Task to complete:
Every line of the entries below that includes "wallLearn" belongs in the answer, copied as written.

##### Records

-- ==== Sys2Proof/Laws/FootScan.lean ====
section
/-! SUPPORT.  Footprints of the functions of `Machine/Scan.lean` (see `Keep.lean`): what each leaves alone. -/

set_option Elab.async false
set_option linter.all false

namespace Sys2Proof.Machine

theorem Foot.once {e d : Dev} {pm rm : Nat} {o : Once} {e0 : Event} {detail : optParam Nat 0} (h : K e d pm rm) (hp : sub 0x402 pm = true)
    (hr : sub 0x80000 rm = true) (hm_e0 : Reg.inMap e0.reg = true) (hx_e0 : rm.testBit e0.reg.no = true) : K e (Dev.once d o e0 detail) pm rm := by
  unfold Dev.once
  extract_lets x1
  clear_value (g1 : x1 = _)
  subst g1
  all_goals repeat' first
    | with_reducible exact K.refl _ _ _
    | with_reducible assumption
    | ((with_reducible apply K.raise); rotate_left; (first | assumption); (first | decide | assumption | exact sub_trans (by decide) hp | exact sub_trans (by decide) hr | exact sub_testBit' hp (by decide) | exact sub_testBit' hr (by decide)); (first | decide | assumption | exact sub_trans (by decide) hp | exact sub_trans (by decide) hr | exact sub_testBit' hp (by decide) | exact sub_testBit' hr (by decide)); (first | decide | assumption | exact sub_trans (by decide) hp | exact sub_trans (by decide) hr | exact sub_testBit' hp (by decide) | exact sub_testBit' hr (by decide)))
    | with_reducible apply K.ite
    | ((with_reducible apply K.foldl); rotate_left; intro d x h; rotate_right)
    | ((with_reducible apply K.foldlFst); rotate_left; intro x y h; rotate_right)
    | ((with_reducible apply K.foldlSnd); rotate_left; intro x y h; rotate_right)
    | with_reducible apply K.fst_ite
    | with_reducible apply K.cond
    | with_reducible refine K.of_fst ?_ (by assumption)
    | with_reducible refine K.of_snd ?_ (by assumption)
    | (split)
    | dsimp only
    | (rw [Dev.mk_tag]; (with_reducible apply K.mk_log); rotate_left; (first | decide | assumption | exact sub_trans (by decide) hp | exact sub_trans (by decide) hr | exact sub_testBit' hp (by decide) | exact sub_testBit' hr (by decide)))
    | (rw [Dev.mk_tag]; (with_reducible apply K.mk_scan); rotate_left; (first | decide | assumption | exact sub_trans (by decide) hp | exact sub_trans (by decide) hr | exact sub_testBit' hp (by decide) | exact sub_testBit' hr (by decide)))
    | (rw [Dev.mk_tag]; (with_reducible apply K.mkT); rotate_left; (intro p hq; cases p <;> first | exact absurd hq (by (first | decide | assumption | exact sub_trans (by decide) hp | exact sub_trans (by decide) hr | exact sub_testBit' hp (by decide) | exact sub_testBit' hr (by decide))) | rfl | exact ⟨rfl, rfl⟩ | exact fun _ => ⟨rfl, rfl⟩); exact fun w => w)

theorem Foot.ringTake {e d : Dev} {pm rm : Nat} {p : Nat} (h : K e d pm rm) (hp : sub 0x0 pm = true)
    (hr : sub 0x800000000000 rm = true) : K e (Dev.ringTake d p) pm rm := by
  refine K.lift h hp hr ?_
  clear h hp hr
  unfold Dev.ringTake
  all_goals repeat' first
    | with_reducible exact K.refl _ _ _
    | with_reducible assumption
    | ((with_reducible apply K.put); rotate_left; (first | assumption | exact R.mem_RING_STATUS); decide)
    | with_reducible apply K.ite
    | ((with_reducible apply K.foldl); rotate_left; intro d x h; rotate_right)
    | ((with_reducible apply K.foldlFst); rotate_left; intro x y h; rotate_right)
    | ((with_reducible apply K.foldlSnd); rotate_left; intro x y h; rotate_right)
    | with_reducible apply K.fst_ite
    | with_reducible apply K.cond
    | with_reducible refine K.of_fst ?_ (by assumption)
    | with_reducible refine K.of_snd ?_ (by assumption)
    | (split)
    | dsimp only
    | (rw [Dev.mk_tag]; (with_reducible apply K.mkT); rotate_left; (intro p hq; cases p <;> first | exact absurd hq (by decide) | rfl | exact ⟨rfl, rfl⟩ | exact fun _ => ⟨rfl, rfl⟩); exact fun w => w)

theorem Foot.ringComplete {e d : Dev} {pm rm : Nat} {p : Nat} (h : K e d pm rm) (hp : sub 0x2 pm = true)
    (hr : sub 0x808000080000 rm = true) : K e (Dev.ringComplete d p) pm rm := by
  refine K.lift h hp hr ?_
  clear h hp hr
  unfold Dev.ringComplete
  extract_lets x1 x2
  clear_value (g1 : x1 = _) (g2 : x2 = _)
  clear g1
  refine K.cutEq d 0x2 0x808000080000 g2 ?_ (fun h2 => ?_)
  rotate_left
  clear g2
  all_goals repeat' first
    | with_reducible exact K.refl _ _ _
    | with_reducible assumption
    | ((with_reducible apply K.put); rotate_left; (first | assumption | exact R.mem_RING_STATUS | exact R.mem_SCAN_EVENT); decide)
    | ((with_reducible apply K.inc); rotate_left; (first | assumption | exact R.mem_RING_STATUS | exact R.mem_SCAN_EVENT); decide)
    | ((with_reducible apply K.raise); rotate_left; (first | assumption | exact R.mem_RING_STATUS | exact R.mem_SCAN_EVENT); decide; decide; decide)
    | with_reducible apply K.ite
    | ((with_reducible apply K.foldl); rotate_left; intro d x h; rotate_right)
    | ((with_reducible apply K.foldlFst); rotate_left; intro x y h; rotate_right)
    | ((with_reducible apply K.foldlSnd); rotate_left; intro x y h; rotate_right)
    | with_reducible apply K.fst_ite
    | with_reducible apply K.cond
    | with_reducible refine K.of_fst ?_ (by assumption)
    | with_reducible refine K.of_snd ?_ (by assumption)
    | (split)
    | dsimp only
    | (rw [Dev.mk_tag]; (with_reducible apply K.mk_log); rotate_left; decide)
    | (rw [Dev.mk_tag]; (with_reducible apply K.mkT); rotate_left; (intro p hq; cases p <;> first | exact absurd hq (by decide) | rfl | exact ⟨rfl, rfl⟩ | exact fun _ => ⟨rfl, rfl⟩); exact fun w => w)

##########
##### Records

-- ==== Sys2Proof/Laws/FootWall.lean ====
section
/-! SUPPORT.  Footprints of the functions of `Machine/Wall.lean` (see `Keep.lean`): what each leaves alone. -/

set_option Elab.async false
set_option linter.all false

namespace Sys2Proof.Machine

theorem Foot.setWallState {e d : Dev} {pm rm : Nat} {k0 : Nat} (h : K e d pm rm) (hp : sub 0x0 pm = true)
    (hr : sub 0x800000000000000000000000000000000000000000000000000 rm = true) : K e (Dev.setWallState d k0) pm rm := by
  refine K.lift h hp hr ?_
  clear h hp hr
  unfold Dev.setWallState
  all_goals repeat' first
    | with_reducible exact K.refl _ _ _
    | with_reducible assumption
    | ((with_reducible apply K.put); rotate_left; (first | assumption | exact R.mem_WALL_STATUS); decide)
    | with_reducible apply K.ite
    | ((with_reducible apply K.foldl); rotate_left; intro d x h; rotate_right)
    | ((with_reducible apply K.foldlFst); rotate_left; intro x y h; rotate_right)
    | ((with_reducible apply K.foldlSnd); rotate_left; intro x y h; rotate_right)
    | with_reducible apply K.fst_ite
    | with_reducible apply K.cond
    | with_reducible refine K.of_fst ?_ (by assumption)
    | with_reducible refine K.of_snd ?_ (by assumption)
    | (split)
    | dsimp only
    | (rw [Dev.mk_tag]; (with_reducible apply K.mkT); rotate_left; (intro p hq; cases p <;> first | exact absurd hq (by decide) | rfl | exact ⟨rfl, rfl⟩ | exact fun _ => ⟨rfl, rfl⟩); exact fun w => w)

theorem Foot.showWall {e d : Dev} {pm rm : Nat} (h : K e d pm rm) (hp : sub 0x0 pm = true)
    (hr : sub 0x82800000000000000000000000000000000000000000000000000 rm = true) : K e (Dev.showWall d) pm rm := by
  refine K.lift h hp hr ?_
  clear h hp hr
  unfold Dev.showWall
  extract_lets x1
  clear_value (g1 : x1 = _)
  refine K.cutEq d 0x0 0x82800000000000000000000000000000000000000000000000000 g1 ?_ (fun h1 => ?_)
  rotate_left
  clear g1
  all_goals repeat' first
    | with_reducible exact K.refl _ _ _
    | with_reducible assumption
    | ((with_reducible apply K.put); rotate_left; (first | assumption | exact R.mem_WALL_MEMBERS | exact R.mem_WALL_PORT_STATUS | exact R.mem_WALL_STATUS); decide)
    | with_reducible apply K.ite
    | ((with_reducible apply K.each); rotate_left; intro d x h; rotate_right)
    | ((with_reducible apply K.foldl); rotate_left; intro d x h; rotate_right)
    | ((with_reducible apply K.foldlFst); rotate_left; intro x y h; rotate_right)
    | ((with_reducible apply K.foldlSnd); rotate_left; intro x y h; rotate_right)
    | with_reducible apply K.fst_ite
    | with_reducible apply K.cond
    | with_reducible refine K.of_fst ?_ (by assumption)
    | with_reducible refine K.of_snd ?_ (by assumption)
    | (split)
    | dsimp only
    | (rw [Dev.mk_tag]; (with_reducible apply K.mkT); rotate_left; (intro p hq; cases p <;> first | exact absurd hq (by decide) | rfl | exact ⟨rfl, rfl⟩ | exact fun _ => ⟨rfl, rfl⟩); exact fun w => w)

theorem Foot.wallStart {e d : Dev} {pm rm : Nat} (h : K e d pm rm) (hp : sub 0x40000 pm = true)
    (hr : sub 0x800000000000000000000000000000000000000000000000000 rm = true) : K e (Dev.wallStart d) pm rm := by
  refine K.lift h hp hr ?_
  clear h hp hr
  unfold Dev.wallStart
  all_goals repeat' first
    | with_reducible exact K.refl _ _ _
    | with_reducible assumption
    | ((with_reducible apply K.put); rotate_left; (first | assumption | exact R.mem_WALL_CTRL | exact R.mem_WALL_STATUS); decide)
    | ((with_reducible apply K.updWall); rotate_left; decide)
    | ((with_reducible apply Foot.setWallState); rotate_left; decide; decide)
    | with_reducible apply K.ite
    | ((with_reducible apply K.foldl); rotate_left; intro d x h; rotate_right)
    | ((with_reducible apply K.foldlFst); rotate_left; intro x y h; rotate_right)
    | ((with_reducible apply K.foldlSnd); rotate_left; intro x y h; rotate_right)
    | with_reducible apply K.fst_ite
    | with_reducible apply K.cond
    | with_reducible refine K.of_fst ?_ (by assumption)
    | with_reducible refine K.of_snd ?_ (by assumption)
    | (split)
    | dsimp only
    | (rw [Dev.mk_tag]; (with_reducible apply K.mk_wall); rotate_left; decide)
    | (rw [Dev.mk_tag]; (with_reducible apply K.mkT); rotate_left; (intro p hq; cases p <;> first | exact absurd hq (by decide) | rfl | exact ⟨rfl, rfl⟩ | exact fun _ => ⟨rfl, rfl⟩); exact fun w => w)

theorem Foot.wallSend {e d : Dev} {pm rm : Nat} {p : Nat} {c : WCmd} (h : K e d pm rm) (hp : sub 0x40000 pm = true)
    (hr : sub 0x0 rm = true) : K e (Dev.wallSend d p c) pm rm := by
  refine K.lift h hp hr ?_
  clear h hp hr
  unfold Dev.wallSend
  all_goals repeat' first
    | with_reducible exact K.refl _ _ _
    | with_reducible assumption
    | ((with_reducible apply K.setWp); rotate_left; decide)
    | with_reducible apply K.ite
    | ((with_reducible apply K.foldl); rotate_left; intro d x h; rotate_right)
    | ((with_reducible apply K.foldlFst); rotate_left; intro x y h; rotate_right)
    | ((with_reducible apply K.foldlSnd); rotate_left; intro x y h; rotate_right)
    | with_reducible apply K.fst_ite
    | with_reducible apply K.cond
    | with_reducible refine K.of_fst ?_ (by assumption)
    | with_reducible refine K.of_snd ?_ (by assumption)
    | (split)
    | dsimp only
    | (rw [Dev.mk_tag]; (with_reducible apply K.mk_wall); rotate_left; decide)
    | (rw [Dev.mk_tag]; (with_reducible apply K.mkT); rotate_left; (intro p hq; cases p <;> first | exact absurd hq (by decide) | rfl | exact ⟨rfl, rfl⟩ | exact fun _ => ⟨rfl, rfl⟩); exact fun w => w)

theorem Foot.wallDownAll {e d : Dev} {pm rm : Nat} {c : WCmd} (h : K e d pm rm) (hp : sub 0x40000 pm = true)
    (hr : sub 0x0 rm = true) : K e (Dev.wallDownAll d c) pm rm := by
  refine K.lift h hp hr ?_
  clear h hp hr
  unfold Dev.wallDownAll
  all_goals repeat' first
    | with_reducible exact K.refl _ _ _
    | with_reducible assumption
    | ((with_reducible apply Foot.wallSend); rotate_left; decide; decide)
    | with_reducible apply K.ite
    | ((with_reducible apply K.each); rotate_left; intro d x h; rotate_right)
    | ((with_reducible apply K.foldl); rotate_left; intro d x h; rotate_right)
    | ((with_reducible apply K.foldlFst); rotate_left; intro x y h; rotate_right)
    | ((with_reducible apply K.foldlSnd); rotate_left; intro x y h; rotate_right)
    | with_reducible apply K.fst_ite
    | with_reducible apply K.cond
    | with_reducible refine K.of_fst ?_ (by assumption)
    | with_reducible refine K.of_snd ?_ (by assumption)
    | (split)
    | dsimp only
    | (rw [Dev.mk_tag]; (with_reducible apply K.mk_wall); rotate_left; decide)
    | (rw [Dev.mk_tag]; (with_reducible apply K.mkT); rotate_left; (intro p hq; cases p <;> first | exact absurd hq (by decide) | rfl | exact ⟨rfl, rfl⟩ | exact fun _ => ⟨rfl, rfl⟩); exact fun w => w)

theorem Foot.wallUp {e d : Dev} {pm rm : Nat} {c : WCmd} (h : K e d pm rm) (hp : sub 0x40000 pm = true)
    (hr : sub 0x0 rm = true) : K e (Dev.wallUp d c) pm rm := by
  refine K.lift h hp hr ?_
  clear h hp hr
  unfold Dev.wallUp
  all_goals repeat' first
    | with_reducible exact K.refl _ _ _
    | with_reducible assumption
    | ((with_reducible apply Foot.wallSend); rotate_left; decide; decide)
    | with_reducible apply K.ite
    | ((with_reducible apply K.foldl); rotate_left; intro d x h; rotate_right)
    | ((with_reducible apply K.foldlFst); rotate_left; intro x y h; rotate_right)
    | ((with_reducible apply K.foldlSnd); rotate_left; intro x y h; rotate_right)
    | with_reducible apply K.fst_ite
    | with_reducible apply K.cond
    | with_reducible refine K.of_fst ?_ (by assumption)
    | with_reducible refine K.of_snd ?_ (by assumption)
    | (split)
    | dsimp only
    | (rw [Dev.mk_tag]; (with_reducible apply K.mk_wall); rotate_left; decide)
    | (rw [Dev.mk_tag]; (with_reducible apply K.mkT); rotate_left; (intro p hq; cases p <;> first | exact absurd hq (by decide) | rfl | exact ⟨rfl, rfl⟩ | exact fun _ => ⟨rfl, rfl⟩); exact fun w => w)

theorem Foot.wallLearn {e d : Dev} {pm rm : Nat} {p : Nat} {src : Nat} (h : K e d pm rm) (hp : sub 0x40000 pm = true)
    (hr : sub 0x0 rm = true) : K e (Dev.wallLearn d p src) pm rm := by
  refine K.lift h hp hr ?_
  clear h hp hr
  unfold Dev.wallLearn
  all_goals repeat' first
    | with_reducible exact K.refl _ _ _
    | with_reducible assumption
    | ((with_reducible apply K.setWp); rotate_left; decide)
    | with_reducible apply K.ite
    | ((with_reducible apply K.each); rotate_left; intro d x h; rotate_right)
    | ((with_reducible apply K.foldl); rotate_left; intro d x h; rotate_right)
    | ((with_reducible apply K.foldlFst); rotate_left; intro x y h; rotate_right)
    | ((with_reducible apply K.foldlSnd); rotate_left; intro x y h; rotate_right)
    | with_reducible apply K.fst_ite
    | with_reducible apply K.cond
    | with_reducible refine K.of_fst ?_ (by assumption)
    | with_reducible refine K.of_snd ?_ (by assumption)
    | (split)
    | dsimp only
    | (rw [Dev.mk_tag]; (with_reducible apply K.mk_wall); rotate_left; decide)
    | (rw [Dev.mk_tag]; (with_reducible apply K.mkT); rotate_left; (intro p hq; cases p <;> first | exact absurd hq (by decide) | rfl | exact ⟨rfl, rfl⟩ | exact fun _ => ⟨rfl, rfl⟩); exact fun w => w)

##########

Solution to this task:
theorem Foot.wallLearn {e d : Dev} {pm rm : Nat} {p : Nat} {src : Nat} (h : K e d pm rm) (hp : sub 0x40000 pm = true)
    (hr : sub 0x0 rm = true) : K e (Dev.wallLearn d p src) pm rm := by
  unfold Dev.wallLearn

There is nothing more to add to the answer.